__WORK REQUIRED__: One number is the whole answer: how many lines of the records include "stream".

——

-- ==== Sys2Proof/Machine/Ops.lean ====
section
/-! DEFINITION. The named operations of the machine: pin drives (00_scope.md R9), the trace, the start of a strobe
(40_transport.md R102), acceptance (10_state.md R31), the illegal request (60_exceptions.md R181) and reset
(70_reset_and_hazards.md R200, R201). -/

namespace Sys2Proof.Machine

/-- What a drive from the levels `old` to the levels `new` puts in the trace: one pin-level change (R28), and nothing when no level
changes. -/
def Pins.changeTo (old new : Pins) (time : Nat) : List Event := if new = old then [] else [.pinChange new time]

/-- Drive the output lines to the levels `p` in one step. Each line keeps the level last driven (R22), every drive takes effect
(R116), and a change of level is recorded with its time (R28). Driving a line to the level it has is no change. -/
def State.drive (s : State) (p : Pins) : State :=
  { s with pin := p, trace := s.trace ++ s.pin.changeTo p s.now }

/-- Append an event to the trace (R28). -/
def State.emit (s : State) (ev : Event) : State := { s with trace := s.trace ++ [ev] }

/-- Enter a phase whose minimum is `t` ns: `s.phase <- p; s.min <- t; s.elapsed <- 0`. -/
def State.startPhase (s : State) (p : Phase) (t : Nat) : State := { s with phase := p, min := t, elapsed := 0 }

/-- Return to IDLE: `s.phase <- IDLE; s.min <- 0; s.elapsed <- 0` (R104, R132). -/
def State.toIdle (s : State) : State := s.startPhase .idle 0

/-- `s.pend <- p` (R25). -/
def State.setPend (s : State) (p : Option Nibble) : State := { s with pend := p }

/-- `s.t_rise <- t` (R28, R103). -/
def State.setTRise (s : State) (t : Nat) : State := { s with tRise := t }

/-- `begin_nibble(n)` (R102): all four data lines at once (R117), E low, and the setup phase. -/
def State.beginNibble (s : State) (n : Nibble) : State :=
  (s.drive { s.pin with d := n, e := false }).startPhase .setup s.cfg.tSuMin

/-- Acceptance (R31): in IDLE the request has its effect; while another is in progress it is held, with no effect. -/
def State.accept (s : State) (effect : State → State) : Outcome :=
  .next (if s.phase = .idle then effect s else s)

/-- What SEND_NIBBLE does at acceptance (R100): RS and RW are not driven. -/
def State.startNibble (s : State) (nib : Nibble) : State := (s.setPend none).beginNibble nib

/-- What SEND_BYTE does at acceptance (R101): RS and RW once, the low nibble pending, and the high nibble's strobe. -/
def State.startByte (s : State) (rs : Bool) (value : Byte) : State :=
  ((s.drive { s.pin with rs := rs, rw := false }).setPend (some (loNibble value))).beginNibble (hiNibble value)

/-- `raise IllegalRequest(w)` (R181), the spec's one exception: the error flag and the observation, nothing else. No state is
saved, no control passes anywhere, and there is no return from it (R186). -/
def State.raiseIllegal (s : State) (w : ReqWord) : State := s.setErr.emit (.illegalEv w s.now)

/-- R201: a reset during PULSE cuts the E pulse short and records it. -/
def State.cutPulse (s : State) : State :=
  if s.phase = .pulse then s.emit (.cutPulse s.pin.rs s.pin.rw s.pin.d s.tRise s.now) else s

/-- Reset takes effect (R200, R201): every NSER field at its reset value, the cut pulse and the reset recorded, `now` and `t_rise`
unchanged. The host lowers `rst` (log entry 5). What the host presents is the host's and stays (log entry 6). -/
def State.takeReset (s : State) : State :=
  { (((s.cutPulse.drive Pins.low).toIdle.setPend none).emit (.reset s.now)) with err := false, rst := false }

/-- `Advance(δ)` (R106): time passes, and counts into the phase unless IDLE. -/
def State.advance (s : State) (δ : Nat) : State :=
  { s with now := s.now + δ, elapsed := if s.phase = .idle then s.elapsed else s.elapsed + δ }

/-- The host presents its next request word, if it has one and none is presented still: a presented word is kept until it is
accepted (R193, decision D2). -/
def State.present (s : State) : State :=
  if s.reqValid then s
  else
    match s.stream with
    | [] => s
    | w :: ws => { s with reqValid := true, reqWord := w, stream := ws }

/-- The host asserts `rst` (R32). -/
def State.assertReset (s : State) : State := { s with rst := true }

/-- The presented word is taken: one acceptance consumes one request word (R31). -/
def State.consume (s : State) : State := { s with reqValid := false }

/-- The move that comes next: the schedule's first, or a free one when the schedule is used up (log entry 1). -/
def State.nextMove (s : State) : Move :=
  match s.sched with
  | [] => Config.freeMove s.draws
  | m :: _ => m

/-- The state with its next move taken off the schedule (or off the free moves). -/
def State.useMove (s : State) : State :=
  match s.sched with
  | [] => { s with draws := s.draws + 1 }
  | _ :: ms => { s with sched := ms }

end Sys2Proof.Machine
end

——

__RESULT OF THE EXERCISE__: 2